Since Vapotherm has shed US$104m from its value in the past 7 days, let's see if the longer term decline has been driven by the business' economics.
Because Vapotherm made a loss in the last twelve months, we think the market is probably more focussed on revenue and revenue growth, at least for now. When a company doesn't make profits, we'd generally expect to see good revenue growth. Some companies are willing to postpone profitability to grow revenue faster, but in that case one does expect good top-line growth.
In the last year Vapotherm saw its revenue grow by 59%. That's a strong result which is better than most other loss making companies. The share price drop of 14% over twelve months would be considered disappointing by many, so you might argue the company is getting little credit for its impressive revenue growth. Prima facie, revenue growth like that should be a good thing, so it's worth checking whether losses have stabilized. Our brains have evolved to think in linear fashion, so there's value in learning to recognize exponential growth. We are, in some ways, simply the wisest of the monkeys.
The graphic below depicts how earnings and revenue have changed over time (unveil the exact values by clicking on the image).
We like that insiders have been buying shares in the last twelve months.

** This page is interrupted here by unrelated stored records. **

-- ==== Sys2Proof/Laws/Late.lean ====
section
/-! SUPPORT. A long-latency register result: written at once, or owed (R47). -/

namespace Sys2Proof.Machine

/-- Last-use marks alone leave every row that is not marked, and mark the others in the active lanes. -/
theorem Group.vacateAll_after (x : Ex) (us : List Use) :
    x.g.RowsAfter (x.g.vacateAll x.sp.base x.active us) x.sp.base x.active us .none false (fun _ => 0) ∧
    x.g.SlotsAfter (x.g.vacateAll x.sp.base x.active us) x.active us .none (fun _ => 0) := by
  refine ⟨fun r l _ => ⟨fun j hj => hj.elim, fun _ => Group.vacateAll_cell .., fun j hj => hj.elim⟩, fun k l _ => ?_⟩
  rw [Group.vacateAll_kcell]
  simp

/-- A long-latency register result leaves what `Ex.Owes` says. -/
theorem Ex.late_law (x : Ex) (i : Instr) (us : List Use) (d : Dst) (n : Nat) (ah : BitVec 4) (gs latch : Bool)
    (f : Nat → QWord) (hh : x.g.holds (Dst.resolve d x.sp.base n)) (hf : gs = true → ∀ a b, f a = f b) :
    x.Owes i us d n ah gs latch f (x.late i us d n ah gs latch f) := by
  unfold Ex.Owes Ex.late
  split
  · exact x.result_law i us d n gs latch f hh hf
  · have hv := Group.vacateAll_eq x.sp.base x.active us x.g
    have rows := (Group.vacateAll_after x us).1
    have slots := (Group.vacateAll_after x us).2
    dsimp only
    generalize hw : x.g.vacateAll x.sp.base x.active us = w at hv rows slots
    have e0 : w.l0 = x.g.l0 := by rw [hv]
    have e1 : w.l1 = x.g.l1 := by rw [hv]
    refine ⟨_, _, ⟨x.g.nextId, x.sp.pc, some ah.toNat, x.active, some (Dst.code d), Dst.resolve d x.sp.base n, 4 * n, .grp, .plain, 0,
      .result (x.lanes.map fun l => (l, f l)) gs latch⟩, x.retire_law i _ _ _ true, rfl, ?_, rfl, rfl, rfl, rfl, rfl, ?_, ?_,
      ?_, fun a => Ex.retired_byte (x.retire_law i _ _ _ true) a⟩
    · cases latch <;> rw [hv] <;> rfl
    · cases latch <;> exact rows
    · cases latch <;> exact slots
    · cases latch
      · exact ⟨e0, e1⟩
      · refine ⟨e0, ?_⟩
        rw [hv]
        rfl

end Sys2Proof.Machine
end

Even so, future earnings will be far more important to whether current shareholders make money. If you are thinking of buying or selling Vapotherm stock, you should check out this free report showing analyst profit forecasts.
A Different Perspective
Given that the market gained 32% in the last year, Vapotherm shareholders might be miffed that they lost 14%. However, keep in mind that even the best stocks will sometimes underperform the market over a twelve month period. With the stock down 0.6% over the last three months, the market doesn't seem to believe that the company has solved all its problems. Given the relatively short history of this stock, we'd remain pretty wary until we see some strong business performance. It's always interesting to track share price performance over the longer term. But to understand Vapotherm better, we need to consider many other factors. For instance, we've identified 1 warning sign for Vapotherm that you should be aware of.
If you like to buy stocks alongside management, then you might just love this free list of companies. (Hint: insiders have been buying them).
Please note, the market returns quoted in this article reflect the market weighted average returns of stocks that currently trade on US exchanges.
This article by Simply Wall St is general in nature. We provide commentary based on historical data and analyst forecasts only using an unbiased methodology and our articles are not intended to be financial advice. It does not constitute a recommendation to buy or sell any stock, and does not take account of your objectives, or your financial situation. We aim to bring you long-term focused analysis driven by fundamental data. Note that our analysis may not factor in the latest price-sensitive company announcements or qualitative material. Simply Wall St has no position in any stocks mentioned.